-- ==== Sys2Proof/Laws/State.lean ====
section
/-! SUPPORT. What each update of the state leaves in each field, one lemma per field per update. -/

namespace Sys2Proof.Machine

/-! ### bump -/

@[simp] theorem State.bump_cycle (s : State) : (s.bump).cycle = s.cycle := rfl
@[simp] theorem State.bump_wbase (s : State) : (s.bump).wbase = s.wbase := rfl
@[simp] theorem State.bump_fresh (s : State) : (s.bump).fresh = s.fresh + 1 := rfl
@[simp] theorem State.bump_draw (s : State) : (s.bump).draw = s.draw := rfl
@[simp] theorem State.bump_agenda (s : State) : (s.bump).agenda = s.agenda := rfl
@[simp] theorem State.bump_selected (s : State) : (s.bump).selected = s.selected := rfl
@[simp] theorem State.bump_grids (s : State) : (s.bump).grids = s.grids := rfl
@[simp] theorem State.bump_blocks (s : State) : (s.bump).blocks = s.blocks := rfl
@[simp] theorem State.bump_parts (s : State) : (s.bump).parts = s.parts := rfl
@[simp] theorem State.bump_cores (s : State) : (s.bump).cores = s.cores := rfl
@[simp] theorem State.bump_domains (s : State) : (s.bump).domains = s.domains := rfl
@[simp] theorem State.bump_mem (s : State) : (s.bump).mem = s.mem := rfl
@[simp] theorem State.bump_poison (s : State) : (s.bump).poison = s.poison := rfl
@[simp] theorem State.bump_filled (s : State) : (s.bump).filled = s.filled := rfl
@[simp] theorem State.bump_counts (s : State) : (s.bump).counts = s.counts := rfl
@[simp] theorem State.bump_flight (s : State) : (s.bump).flight = s.flight := rfl
@[simp] theorem State.bump_issued (s : State) : (s.bump).issued = s.issued := rfl
@[simp] theorem State.bump_copies (s : State) : (s.bump).copies = s.copies := rfl
@[simp] theorem State.bump_requests (s : State) : (s.bump).requests = s.requests := rfl
@[simp] theorem State.bump_packets (s : State) : (s.bump).packets = s.packets := rfl
@[simp] theorem State.bump_notices (s : State) : (s.bump).notices = s.notices := rfl
@[simp] theorem State.bump_walks (s : State) : (s.bump).walks = s.walks := rfl
@[simp] theorem State.bump_begun (s : State) : (s.bump).begun = s.begun := rfl
@[simp] theorem State.bump_l2 (s : State) : (s.bump).l2 = s.l2 := rfl
@[simp] theorem State.bump_tlb2 (s : State) : (s.bump).tlb2 = s.tlb2 := rfl
@[simp] theorem State.bump_leases (s : State) : (s.bump).leases = s.leases := rfl
@[simp] theorem State.bump_sigs (s : State) : (s.bump).sigs = s.sigs := rfl
@[simp] theorem State.bump_directory (s : State) : (s.bump).directory = s.directory := rfl
@[simp] theorem State.bump_checkpoints (s : State) : (s.bump).checkpoints = s.checkpoints := rfl
@[simp] theorem State.bump_lastLaunch (s : State) : (s.bump).lastLaunch = s.lastLaunch := rfl
@[simp] theorem State.bump_portA (s : State) : (s.bump).portA = s.portA := rfl
@[simp] theorem State.bump_portB (s : State) : (s.bump).portB = s.portB := rfl
@[simp] theorem State.bump_msem (s : State) : (s.bump).msem = s.msem := rfl
@[simp] theorem State.bump_managed (s : State) : (s.bump).managed = s.managed := rfl
@[simp] theorem State.bump_bstate (s : State) : (s.bump).bstate = s.bstate := rfl
@[simp] theorem State.bump_fwslot (s : State) : (s.bump).fwslot = s.fwslot := rfl
@[simp] theorem State.bump_mapcopy (s : State) : (s.bump).mapcopy = s.mapcopy := rfl
@[simp] theorem State.bump_pgidle (s : State) : (s.bump).pgidle = s.pgidle := rfl
@[simp] theorem State.bump_bootTick (s : State) : (s.bump).bootTick = s.bootTick := rfl
@[simp] theorem State.bump_ewin (s : State) : (s.bump).ewin = s.ewin := rfl
@[simp] theorem State.bump_ein (s : State) : (s.bump).ein = s.ein := rfl
@[simp] theorem State.bump_linksDown (s : State) : (s.bump).linksDown = s.linksDown := rfl
@[simp] theorem State.bump_recess (s : State) : (s.bump).recess = s.recess := rfl
@[simp] theorem State.bump_cxlDown (s : State) : (s.bump).cxlDown = s.cxlDown := rfl
@[simp] theorem State.bump_mailbox (s : State) : (s.bump).mailbox = s.mailbox := rfl
@[simp] theorem State.bump_frozen (s : State) : (s.bump).frozen = s.frozen := rfl
@[simp] theorem State.bump_stopped (s : State) : (s.bump).stopped = s.stopped := rfl
@[simp] theorem State.bump_chart (s : State) : (s.bump).chart = s.chart := rfl
@[simp] theorem State.bump_nv (s : State) : (s.bump).nv = s.nv := rfl
@[simp] theorem State.bump_edgeReply (s : State) : (s.bump).edgeReply = s.edgeReply := rfl
@[simp] theorem State.bump_remoteOut (s : State) : (s.bump).remoteOut = s.remoteOut := rfl

/-! ### modGrid -/

@[simp] theorem State.modGrid_cycle (s : State) (g : Nat) (f : Grid → Grid) : (s.modGrid g f).cycle = s.cycle := rfl
@[simp] theorem State.modGrid_wbase (s : State) (g : Nat) (f : Grid → Grid) : (s.modGrid g f).wbase = s.wbase := rfl
@[simp] theorem State.modGrid_fresh (s : State) (g : Nat) (f : Grid → Grid) : (s.modGrid g f).fresh = s.fresh := rfl
@[simp] theorem State.modGrid_draw (s : State) (g : Nat) (f : Grid → Grid) : (s.modGrid g f).draw = s.draw := rfl
@[simp] theorem State.modGrid_agenda (s : State) (g : Nat) (f : Grid → Grid) : (s.modGrid g f).agenda = s.agenda := rfl
@[simp] theorem State.modGrid_selected (s : State) (g : Nat) (f : Grid → Grid) : (s.modGrid g f).selected = s.selected := rfl
@[simp] theorem State.modGrid_grids (s : State) (g : Nat) (f : Grid → Grid) : (s.modGrid g f).grids = s.grids.map fun x => if x.id == g then f x else x := rfl
@[simp] theorem State.modGrid_blocks (s : State) (g : Nat) (f : Grid → Grid) : (s.modGrid g f).blocks = s.blocks := rfl
@[simp] theorem State.modGrid_parts (s : State) (g : Nat) (f : Grid → Grid) : (s.modGrid g f).parts = s.parts := rfl
@[simp] theorem State.modGrid_cores (s : State) (g : Nat) (f : Grid → Grid) : (s.modGrid g f).cores = s.cores := rfl
@[simp] theorem State.modGrid_domains (s : State) (g : Nat) (f : Grid → Grid) : (s.modGrid g f).domains = s.domains := rfl
@[simp] theorem State.modGrid_mem (s : State) (g : Nat) (f : Grid → Grid) : (s.modGrid g f).mem = s.mem := rfl
@[simp] theorem State.modGrid_poison (s : State) (g : Nat) (f : Grid → Grid) : (s.modGrid g f).poison = s.poison := rfl
@[simp] theorem State.modGrid_filled (s : State) (g : Nat) (f : Grid → Grid) : (s.modGrid g f).filled = s.filled := rfl
@[simp] theorem State.modGrid_counts (s : State) (g : Nat) (f : Grid → Grid) : (s.modGrid g f).counts = s.counts := rfl
@[simp] theorem State.modGrid_flight (s : State) (g : Nat) (f : Grid → Grid) : (s.modGrid g f).flight = s.flight := rfl
@[simp] theorem State.modGrid_issued (s : State) (g : Nat) (f : Grid → Grid) : (s.modGrid g f).issued = s.issued := rfl
@[simp] theorem State.modGrid_copies (s : State) (g : Nat) (f : Grid → Grid) : (s.modGrid g f).copies = s.copies := rfl
@[simp] theorem State.modGrid_requests (s : State) (g : Nat) (f : Grid → Grid) : (s.modGrid g f).requests = s.requests := rfl
@[simp] theorem State.modGrid_packets (s : State) (g : Nat) (f : Grid → Grid) : (s.modGrid g f).packets = s.packets := rfl
@[simp] theorem State.modGrid_notices (s : State) (g : Nat) (f : Grid → Grid) : (s.modGrid g f).notices = s.notices := rfl
@[simp] theorem State.modGrid_walks (s : State) (g : Nat) (f : Grid → Grid) : (s.modGrid g f).walks = s.walks := rfl
@[simp] theorem State.modGrid_begun (s : State) (g : Nat) (f : Grid → Grid) : (s.modGrid g f).begun = s.begun := rfl
@[simp] theorem State.modGrid_l2 (s : State) (g : Nat) (f : Grid → Grid) : (s.modGrid g f).l2 = s.l2 := rfl
@[simp] theorem State.modGrid_tlb2 (s : State) (g : Nat) (f : Grid → Grid) : (s.modGrid g f).tlb2 = s.tlb2 := rfl
@[simp] theorem State.modGrid_leases (s : State) (g : Nat) (f : Grid → Grid) : (s.modGrid g f).leases = s.leases := rfl
@[simp] theorem State.modGrid_sigs (s : State) (g : Nat) (f : Grid → Grid) : (s.modGrid g f).sigs = s.sigs := rfl
@[simp] theorem State.modGrid_directory (s : State) (g : Nat) (f : Grid → Grid) : (s.modGrid g f).directory = s.directory := rfl
@[simp] theorem State.modGrid_checkpoints (s : State) (g : Nat) (f : Grid → Grid) : (s.modGrid g f).checkpoints = s.checkpoints := rfl
@[simp] theorem State.modGrid_lastLaunch (s : State) (g : Nat) (f : Grid → Grid) : (s.modGrid g f).lastLaunch = s.lastLaunch := rfl
@[simp] theorem State.modGrid_portA (s : State) (g : Nat) (f : Grid → Grid) : (s.modGrid g f).portA = s.portA := rfl
@[simp] theorem State.modGrid_portB (s : State) (g : Nat) (f : Grid → Grid) : (s.modGrid g f).portB = s.portB := rfl
@[simp] theorem State.modGrid_msem (s : State) (g : Nat) (f : Grid → Grid) : (s.modGrid g f).msem = s.msem := rfl
@[simp] theorem State.modGrid_managed (s : State) (g : Nat) (f : Grid → Grid) : (s.modGrid g f).managed = s.managed := rfl
@[simp] theorem State.modGrid_bstate (s : State) (g : Nat) (f : Grid → Grid) : (s.modGrid g f).bstate = s.bstate := rfl
@[simp] theorem State.modGrid_fwslot (s : State) (g : Nat) (f : Grid → Grid) : (s.modGrid g f).fwslot = s.fwslot := rfl
@[simp] theorem State.modGrid_mapcopy (s : State) (g : Nat) (f : Grid → Grid) : (s.modGrid g f).mapcopy = s.mapcopy := rfl
@[simp] theorem State.modGrid_pgidle (s : State) (g : Nat) (f : Grid → Grid) : (s.modGrid g f).pgidle = s.pgidle := rfl
@[simp] theorem State.modGrid_bootTick (s : State) (g : Nat) (f : Grid → Grid) : (s.modGrid g f).bootTick = s.bootTick := rfl
@[simp] theorem State.modGrid_ewin (s : State) (g : Nat) (f : Grid → Grid) : (s.modGrid g f).ewin = s.ewin := rfl
@[simp] theorem State.modGrid_ein (s : State) (g : Nat) (f : Grid → Grid) : (s.modGrid g f).ein = s.ein := rfl
@[simp] theorem State.modGrid_linksDown (s : State) (g : Nat) (f : Grid → Grid) : (s.modGrid g f).linksDown = s.linksDown := rfl
@[simp] theorem State.modGrid_recess (s : State) (g : Nat) (f : Grid → Grid) : (s.modGrid g f).recess = s.recess := rfl
@[simp] theorem State.modGrid_cxlDown (s : State) (g : Nat) (f : Grid → Grid) : (s.modGrid g f).cxlDown = s.cxlDown := rfl
@[simp] theorem State.modGrid_mailbox (s : State) (g : Nat) (f : Grid → Grid) : (s.modGrid g f).mailbox = s.mailbox := rfl
@[simp] theorem State.modGrid_frozen (s : State) (g : Nat) (f : Grid → Grid) : (s.modGrid g f).frozen = s.frozen := rfl
@[simp] theorem State.modGrid_stopped (s : State) (g : Nat) (f : Grid → Grid) : (s.modGrid g f).stopped = s.stopped := rfl
@[simp] theorem State.modGrid_chart (s : State) (g : Nat) (f : Grid → Grid) : (s.modGrid g f).chart = s.chart := rfl
@[simp] theorem State.modGrid_nv (s : State) (g : Nat) (f : Grid → Grid) : (s.modGrid g f).nv = s.nv := rfl
@[simp] theorem State.modGrid_edgeReply (s : State) (g : Nat) (f : Grid → Grid) : (s.modGrid g f).edgeReply = s.edgeReply := rfl
@[simp] theorem State.modGrid_remoteOut (s : State) (g : Nat) (f : Grid → Grid) : (s.modGrid g f).remoteOut = s.remoteOut := rfl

WORK ITEM
Where a line above holds the word "sigs", copy it.

EXERCISE ANSWER
@[simp] theorem State.bump_sigs (s : State) : (s.bump).sigs = s.sigs := rfl
@[simp] theorem State.modGrid_sigs (s : State) (g : Nat) (f : Grid → Grid) : (s.modGrid g f).sigs = s.sigs := rfl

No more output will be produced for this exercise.